TASK OBJECTIVE: Find the number of lines containing the string "first" in the data. Answer with the number by itself.

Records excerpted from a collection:
-- ==== Sys2Proof/Word.lean ====
section
/-! DEFINITION. Words, bytes and the small containers of the model: the types every other file is written over. -/

namespace Sys2Proof

/-- A 64-bit register value (spec/01 R18). -/
abbrev Word := BitVec 64

/-- One byte of memory. -/
abbrev Byte := BitVec 8

/-- A message as a network interface carries it (R279, R280, R311): the sending rank, the target's gang and rank, the
kind code of R243 (0 DATA, 1 SPAWN, 2 WAKE, 3 REGW), the origin bit of R281 and the 64-byte payload. -/
structure Msg where
  kind    : BitVec 2
  org     : Bool
  srank   : Nat
  gang    : Nat
  trank   : Nat
  payload : BitVec 512
deriving DecidableEq, Repr

/-- A finite map from numbers, as plain data: the first entry for a key counts. -/
abbrev Tbl (α : Type) := List (Nat × α)

/-- The entry of a key, if one is listed. -/
def Tbl.find? {α : Type} : Tbl α → Nat → Option α
  | [], _ => none
  | (k, v) :: t, n => if k = n then some v else Tbl.find? t n

/-- The entry of a key, or a default. -/
def Tbl.getD {α : Type} (t : Tbl α) (n : Nat) (d : α) : α :=
  match Tbl.find? t n with
  | some v => v
  | none => d

/-- Write the entry of a key: the listed one is replaced in place, a new one goes to the end. -/
def Tbl.set {α : Type} : Tbl α → Nat → α → Tbl α
  | [], n, v => [(n, v)]
  | (k, w) :: t, n, v => if k = n then (k, v) :: t else (k, w) :: Tbl.set t n v

/-- Remove the entry of a key. -/
def Tbl.erase {α : Type} : Tbl α → Nat → Tbl α
  | [], _ => []
  | (k, w) :: t, n => if k = n then Tbl.erase t n else (k, w) :: Tbl.erase t n

/-- An image of the controllers in a slot of the flash (R488): MAGIC, SVN, LEN, the public keys EDPK and MLPK, whether EDSIG and
MLSIG verify with them over the bytes 0 to LEN - 1, and of BODY the encodings that its Gale and its Breeze expansion table omit
(R90). -/
structure BootImage where
  magic  : BitVec 32
  svn    : Nat
  len    : Nat
  edpk   : BitVec 256
  mlpk   : BitVec 15616
  edOk   : Bool
  mlOk   : Bool
  gale   : List Nat
  breeze : List Nat
deriving DecidableEq, Repr, Inhabited

/-- What a boot step finds (R489): the unit that fails in it, if one does; whether the controller of port die 12 is back (R492);
the L2 banks (die x 2,048 + core x 32 + bank) and the routers (die x 64 + core) that fail their tests (R507); the package number,
the other joined packages, the Etesian ports whose links are up and the routes to each package (R476); the IEEE 1588 time
(R491). -/
structure BootFound where
  fail    : Option Nat
  back    : Bool
  banks   : List Nat
  routers : List Nat
  number  : Nat
  joined  : List Nat
  ports   : List Nat
  routes  : Tbl (List (List Nat))
  ptp     : Nat
deriving DecidableEq, Repr, Inhabited

end Sys2Proof
end

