-- ==== Sys2Proof/Syntax.lean ====
section
/-! DEFINITION. The instruction set of the TM12: one constructor for every row of spec/opcode_table.json.
The first 101 are the device's own steps and the outside world's requests (spec/95_what_each_step_holds.md); they have
no word and carry their data.  The other 346 are the words of spec/03_encoding_and_opcode_map.md, with their fields as the
encoding gives them (a field is a bit string of the width of the row; which values are reserved is WellFormed.lean).
Identifiers in their arguments: `c` a context (die x 512 + core x 8 + slot), `core` a core (die x 64 + core), `line` a
physical line number (address / 64), `port` 0 or 1 for port die 12 or 13, `fn` a function of the port. -/

namespace Sys2Proof
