/-- The rows of major 0x2a. -/
def decodeMajor2AOp (op : BitVec 5) (w : BitVec 32) : Option Instr :=
  if op == 0x0#5 then (if w.extractLsb' 5 11 == 0x0#11 then some (.sdecl (w.extractLsb' 21 5) (w.extractLsb' 16 5)) else none)
  else if op == 0x1#5 then (if w.extractLsb' 5 6 == 0x0#6 && w.extractLsb' 16 5 == 0x0#5 then some (.sbind (w.extractLsb' 21 5) (w.extractLsb' 11 5)) else none)
  else if op == 0x2#5 then (if w.extractLsb' 5 16 == 0x0#16 then some (.sunbind (w.extractLsb' 21 5)) else none)
  else if op == 0x3#5 then (if w.extractLsb' 5 6 == 0x0#6 && w.extractLsb' 16 5 == 0x0#5 then some (.sstat (w.extractLsb' 21 5) (w.extractLsb' 11 5)) else none)
  else if op == 0x4#5 then (if w.extractLsb' 5 6 == 0x0#6 then some (.palloc (w.extractLsb' 21 5) (w.extractLsb' 16 5) (w.extractLsb' 11 5)) else none)
  else if op == 0x5#5 then (if w.extractLsb' 5 11 == 0x0#11 then some (.pstate (w.extractLsb' 21 5) (w.extractLsb' 16 5)) else none)
  else if op == 0x6#5 then (if w.extractLsb' 5 11 == 0x0#11 && w.extractLsb' 21 5 == 0x0#5 then some (.pfree (w.extractLsb' 16 5)) else none)
  else if op == 0x7#5 then (if w.extractLsb' 5 1 == 0x0#1 && w.extractLsb' 11 5 == 0x0#5 then some (.lxcopy (w.extractLsb' 21 5) (w.extractLsb' 16 5) (w.extractLsb' 8 3) (w.extractLsb' 7 1) (w.extractLsb' 6 1)) else none)
  else if op == 0x8#5 then (if w.extractLsb' 5 1 == 0x0#1 && w.extractLsb' 11 5 == 0x0#5 then some (.lxgath (w.extractLsb' 21 5) (w.extractLsb' 16 5) (w.extractLsb' 8 3) (w.extractLsb' 7 1) (w.extractLsb' 6 1)) else none)
  else if op == 0x9#5 then (if w.extractLsb' 5 1 == 0x0#1 && w.extractLsb' 11 5 == 0x0#5 then some (.lxscat (w.extractLsb' 21 5) (w.extractLsb' 16 5) (w.extractLsb' 8 3) (w.extractLsb' 7 1) (w.extractLsb' 6 1)) else none)
  else if op == 0xa#5 then (if w.extractLsb' 5 11 == 0x0#11 then some (.lxpoll (w.extractLsb' 21 5) (w.extractLsb' 16 5)) else none)
  else if op == 0xb#5 then (if w.extractLsb' 5 11 == 0x0#11 && w.extractLsb' 21 5 == 0x0#5 then some (.seal (w.extractLsb' 16 5)) else none)
  else if op == 0xc#5 then (if w.extractLsb' 5 11 == 0x0#11 && w.extractLsb' 21 5 == 0x0#5 then some (.unseal (w.extractLsb' 16 5)) else none)
  else if op == 0xd#5 then (if w.extractLsb' 5 11 == 0x0#11 && w.extractLsb' 21 5 == 0x0#5 then some (.relb (w.extractLsb' 16 5)) else none)
  else none

/-- Major 0x2a, by its operation bits. -/
def decodeMajor2A (w : BitVec 32) : Option Instr := decodeMajor2AOp (w.extractLsb' 0 5) w
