/-- Both walks of a virtual address that is canonical (R414-R418). -/
def State.walk (s : State) (ag : Agent) (va : Word) : Except Fail Xlat :=
  if ag.mode = .m then
    .ok { pa := bits va 51 0, size := 2 ^ 52, st1 := false, st2 := false, g := false, r1 := true, w1 := true, x1 := true,
          u1 := true, r2 := true, w2 := true, x2 := true, sh := false }
  else
    let a := bits va 47 0
    if ag.stage1 then
      match walkFrom (s.readTable1 ag) false a 3 (entryAddr ag.sptb) with
      | .error f => .error f
      | .ok l1 =>
        match s.walk2 ag l1.pa with
        | .error f => .error f
        | .ok l2 =>
          .ok { pa := l2.pa, size := Nat.min l1.size l2.size, st1 := true, st2 := ag.stage2, g := l1.g, r1 := l1.r,
                w1 := l1.w, x1 := l1.x, u1 := l1.u, r2 := l2.r, w2 := l2.w, x2 := l2.x, sh := l1.sh || l2.sh }
    else
      match s.walk2 ag a with
      | .error f => .error f
      | .ok l2 =>
        .ok { pa := l2.pa, size := l2.size, st1 := false, st2 := ag.stage2, g := false, r1 := true, w1 := true,
              x1 := true, u1 := true, r2 := l2.r, w2 := l2.w, x2 := l2.x, sh := l2.sh }

/-- The cluster whose translation cache and walkers serve an agent (R344): die x 8 + cluster, that of its context. -/
def Agent.cluster (ag : Agent) : Nat := ag.ctx / 64

/-- Where the translations of an agent are cached (R420): nearest first. -/
def Agent.tlbHomes (ag : Agent) : List TlbHome := [.context ag.ctx, .core (coreOf ag.ctx), .cluster ag.cluster]

/-- Entries that a home of translations holds at most (R420). -/
def TlbHome.capacity : TlbHome → Nat
  | .context _ => 64
  | .core _ => 512
  | .cluster _ => 8192

/-- Does a cached entry serve the agent's access to this address (R420)? -/
def TlbEntry.covers (e : TlbEntry) (ag : Agent) (va : Word) : Bool :=
  decide (e.home ∈ ag.tlbHomes) && decide (e.did = ag.did) && decide (e.st1 = ag.stage1) && decide (e.st2 = ag.stage2) &&
    (e.g || decide (e.asid = BitVec.ofNat 12 (bits ag.sptb 63 52))) &&
    decide (e.vmid = BitVec.ofNat 12 (bits ag.hptb 63 52)) &&
    decide (bits va 47 0 / e.size = e.vpage)

/-- The translation that a cached entry gives. -/
def TlbEntry.xlat (e : TlbEntry) (va : Word) : Xlat :=
  { pa := e.ppage * e.size + bits va 47 0 % e.size, size := e.size, st1 := e.st1, st2 := e.st2, g := e.g, r1 := e.r1,
    w1 := e.w1, x1 := e.x1, u1 := e.u1, r2 := e.r2, w2 := e.w2, x2 := e.x2, sh := e.sh }

/-- The cached translation that serves an access (R420), of the nearest home that has one: one that agrees with the tables, or one that does not where timing
has it so, alike for every address of its page within one step (R421; log entry 2). -/
def State.cachedXlat (s : State) (ag : Agent) (va : Word) : Option Xlat :=
  match ag.tlbHomes.findSome? (fun h => s.tlb.find? fun e => decide (e.home = h) && e.covers ag va) with
  | none => none
  | some e =>
    if (match s.walk ag va with
        | .ok y => decide (y = e.xlat va)
        | .error _ => false) || Config.choice s.free (e.vpage * e.size) then some (e.xlat va)
    else none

EXERCISE ANSWER: 3